• **Instructions for the task**:
Using the listing below, retype exactly the lines starting at the one with "and AB×10. -/" and ending at the one with "let t := command (withString ulid) 5", and include both.

• **Source data**:
-- ==== Sys2Proof/Tests/Slice0.lean ====
section
/-! SUPPORT. The tests: a smoke test of WellFormed, command words written out from 30_encoding.md R100 and R102, single
steps against the vectors of 95_test_vectors.md, and for every statement with hypotheses a witness that meets them. -/

open Sys2Proof Sys2Proof.Machine

namespace Sys2Proof.Tests

/-! ### Small states -/

/-- The reset state with some registers written. -/
def withRegs (l : List (Reg × Word)) : State := l.foldl (fun s p => s.set p.1 p.2) State.reset

/-- The reset state with a string operand (30_encoding.md R106 `ldstr`). -/
def withString (text : String) : State :=
  withRegs ((.strCtrl, Notation.descriptor text.length) ::
    (List.finRange 7).map fun k => (.strIn k, packedWord (Notation.chars text) k.val))

/-- The reset state with a timestamp operand and ten entropy bytes (30_encoding.md R106 `ldts`, `ldent`). -/
def withParts (hi lo : Word) (e : List Byte) : State :=
  withRegs [(.tsInHi, hi), (.tsInLo, lo), (.entCtrl, Notation.descriptor e.length), (.entIn 0, packedWord e 0),
    (.entIn 1, packedWord e 1), (.entIn 2, packedWord e 2)]

/-- The reset state with the host about to act. -/
def withHost (l : List HostAction) : State := { State.reset with host := l }

/-- The reset state with one answer of the collaborators ready. -/
def withDraw (clock : BitVec 64) (a : EntropyAnswer) : State := { State.reset with draws := [⟨clock, a⟩] }

def isNext : Host.Outcome State Fault Refusal → Bool
  | .next _ => true
  | _ => false

def after : Host.Outcome State Fault Refusal → State
  | .next t => t
  | _ => State.reset

theorem eq_next {o : Host.Outcome State Fault Refusal} (h : isNext o = true) : o = .next (after o) := by
  cases o <;> simp_all [isNext, after]

/-- The state after the host has written the command word. -/
def command (s : State) (w : Nat) : State := after (step (s.withFetchWord 32 w))

/-- The 26 characters in STR_OUT are those of the text. -/
def writes (text : String) (s : State) : Bool := s.strOutChars == Notation.chars text

def ulid : String := "01EA9F3000ZZZZZZZZZZZZZZZZ"
def lowerUlid : String := "01ea9f3000zzzzzzzzzzzzzzzz"
def topUlid : String := "7ZZZZZZZZZZZZZZZZZZZZZZZZZ"
def allZ : String := "ZZZZZZZZZZZZZZZZZZZZZZZZZZ"
def badUlid : String := "0000000000000000000000000U"
def ff10 : List Byte := List.replicate 10 0xFF

/-! ### WellFormed -/

theorem test_wellFormed_rank_255 : (Instr.encsym 255).wellFormed = true := by decide
theorem test_wellFormed_refuses_rank_256 : (Instr.encsym 256).wellFormed = false := by decide

/-! ### Command words, RSV1 ARG RSV0 OP from the top (30_encoding.md R100, R102) -/

theorem test_decode_generate : decode 0b0000000000000000_00000000_0000_0001 = .instr .generate := by decide
theorem test_decode_random : decode 0b0000000000000000_00000000_0000_0010 = .instr .random := by decide
theorem test_decode_parse : decode 0b0000000000000000_00000000_0000_0011 = .instr .parse := by decide
theorem test_decode_isvalid : decode 0b0000000000000000_00000000_0000_0100 = .instr .isvalid := by decide
theorem test_decode_getts : decode 0b0000000000000000_00000000_0000_0101 = .instr .getts := by decide
theorem test_decode_getent : decode 0b0000000000000000_00000000_0000_0110 = .instr .getent := by decide
theorem test_decode_decode : decode 0b0000000000000000_00000000_0000_0111 = .instr .decode := by decide
theorem test_decode_encsym : decode 0b0000000000000000_10010011_0000_1000 = .instr (.encsym 147) := by decide
theorem test_decode_decsym : decode 0b0000000000000000_01101101_0000_1001 = .instr (.decsym 0x6D) := by decide

/-- L2-9: the illegal words, each for its reason. -/
theorem test_decode_rejects :
    decode 0x0000000A = .rejected .unassignedOpcode ∧ decode 0x0000000F = .rejected .unassignedOpcode ∧
      decode 0x00000010 = .rejected .reservedBits ∧ decode 0x00010001 = .rejected .reservedBits ∧
      decode 0x80000004 = .rejected .reservedBits ∧ decode 0x00FF0009 = .rejected .reservedBits ∧
      decode 0x00000F02 = .rejected .argNotZero ∧ decode 0x0000FF07 = .rejected .argNotZero := by decide

theorem test_decodeTableWord : decodeTableWord 32 0x1208 = some (.encsym 18) ∧ decodeTableWord 32 0 = none := by decide

/-! ### Single steps (95_test_vectors.md) -/

/-- L2-3, the row with e = 00 11 .. 99. -/
theorem test_generate :
    let t := command (withParts 0x00000123 0x456789AB [0x00, 0x11, 0x22, 0x33, 0x44, 0x55, 0x66, 0x77, 0x88, 0x99]) 1
    writes "014D2PF2DB008J4CT4ANK7F24S" t = true ∧ t.get (.strOut 0) = 0x30313444 ∧ t.get (.strOut 6) = 0x34530000 ∧
      t.get .status = 0 := by decide +kernel

/-- L2-4: out of range and wrong length report the range. -/
theorem test_generate_range_before_length :
    let t := command (withParts 0x00010000 0 (List.replicate 9 0)) 1
    t.get .status = 0x001 ∧ t.get (.strOut 0) = 0 := by decide +kernel

/-- L2-5: RANDOM with draws 1591603200001 and AB×10. -/
theorem test_random :
    let t := command (withDraw 1591603200001 (.bytes (List.replicate 10 0xAB))) 2
    writes "01EA9F3001NENTQAXBNENTQAXB" t = true ∧ t.get .status = 0 ∧ t.draws = [] := by decide +kernel

/-- L2-5: a source failure is reported before the clock's range. -/
theorem test_random_failure_before_range :
    let t := command (withDraw 0x0001000000000000 .fail) 2
    t.get .status = 0x005 ∧ t.draws = [] := by decide +kernel

/-- L2-7: mixed case is folded. -/
theorem test_parse :
    let t := command (withString "01eA9f3000ZzZzZzZzZzZzZzZz") 3
    writes ulid t = true ∧ t.get .status = 0 := by decide +kernel

/-- L2-7: a first symbol of rank 31 is kept. -/
theorem test_parse_keeps_top_symbol : writes allZ (command (withString allZ) 3) = true := by decide +kernel

/-- R182's example, and L2-7. -/
theorem test_isvalid :
    (command (withString badUlid) 4).get .status = 0x000 ∧ (command (withString lowerUlid) 4).get .status = 0x100 := by
  decide +kernel

/-- L2-8: VALID is kept by a PARSE that fails. -/
theorem test_valid_is_kept : (command ((withString "").set .status 0x100) 3).get .status = 0x102 := by decide +kernel

/-- L1-6. -/
theorem test_getts :
    let t := command (withString ulid) 5
    t.get .tsOutHi = 0x00000172 ∧ t.get .tsOutLo = 0x92F18000 ∧ t.get (.entOut 0) = 0 := by decide +kernel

• **Solution to the exercise**:
/-- L2-5: RANDOM with draws 1591603200001 and AB×10. -/
theorem test_random :
    let t := command (withDraw 1591603200001 (.bytes (List.replicate 10 0xAB))) 2
    writes "01EA9F3001NENTQAXBNENTQAXB" t = true ∧ t.get .status = 0 ∧ t.draws = [] := by decide +kernel

/-- L2-5: a source failure is reported before the clock's range. -/
theorem test_random_failure_before_range :
    let t := command (withDraw 0x0001000000000000 .fail) 2
    t.get .status = 0x005 ∧ t.draws = [] := by decide +kernel

/-- L2-7: mixed case is folded. -/
theorem test_parse :
    let t := command (withString "01eA9f3000ZzZzZzZzZzZzZzZz") 3
    writes ulid t = true ∧ t.get .status = 0 := by decide +kernel

/-- L2-7: a first symbol of rank 31 is kept. -/
theorem test_parse_keeps_top_symbol : writes allZ (command (withString allZ) 3) = true := by decide +kernel

/-- R182's example, and L2-7. -/
theorem test_isvalid :
    (command (withString badUlid) 4).get .status = 0x000 ∧ (command (withString lowerUlid) 4).get .status = 0x100 := by
  decide +kernel

/-- L2-8: VALID is kept by a PARSE that fails. -/
theorem test_valid_is_kept : (command ((withString "").set .status 0x100) 3).get .status = 0x102 := by decide +kernel

/-- L1-6. -/
theorem test_getts :
    let t := command (withString ulid) 5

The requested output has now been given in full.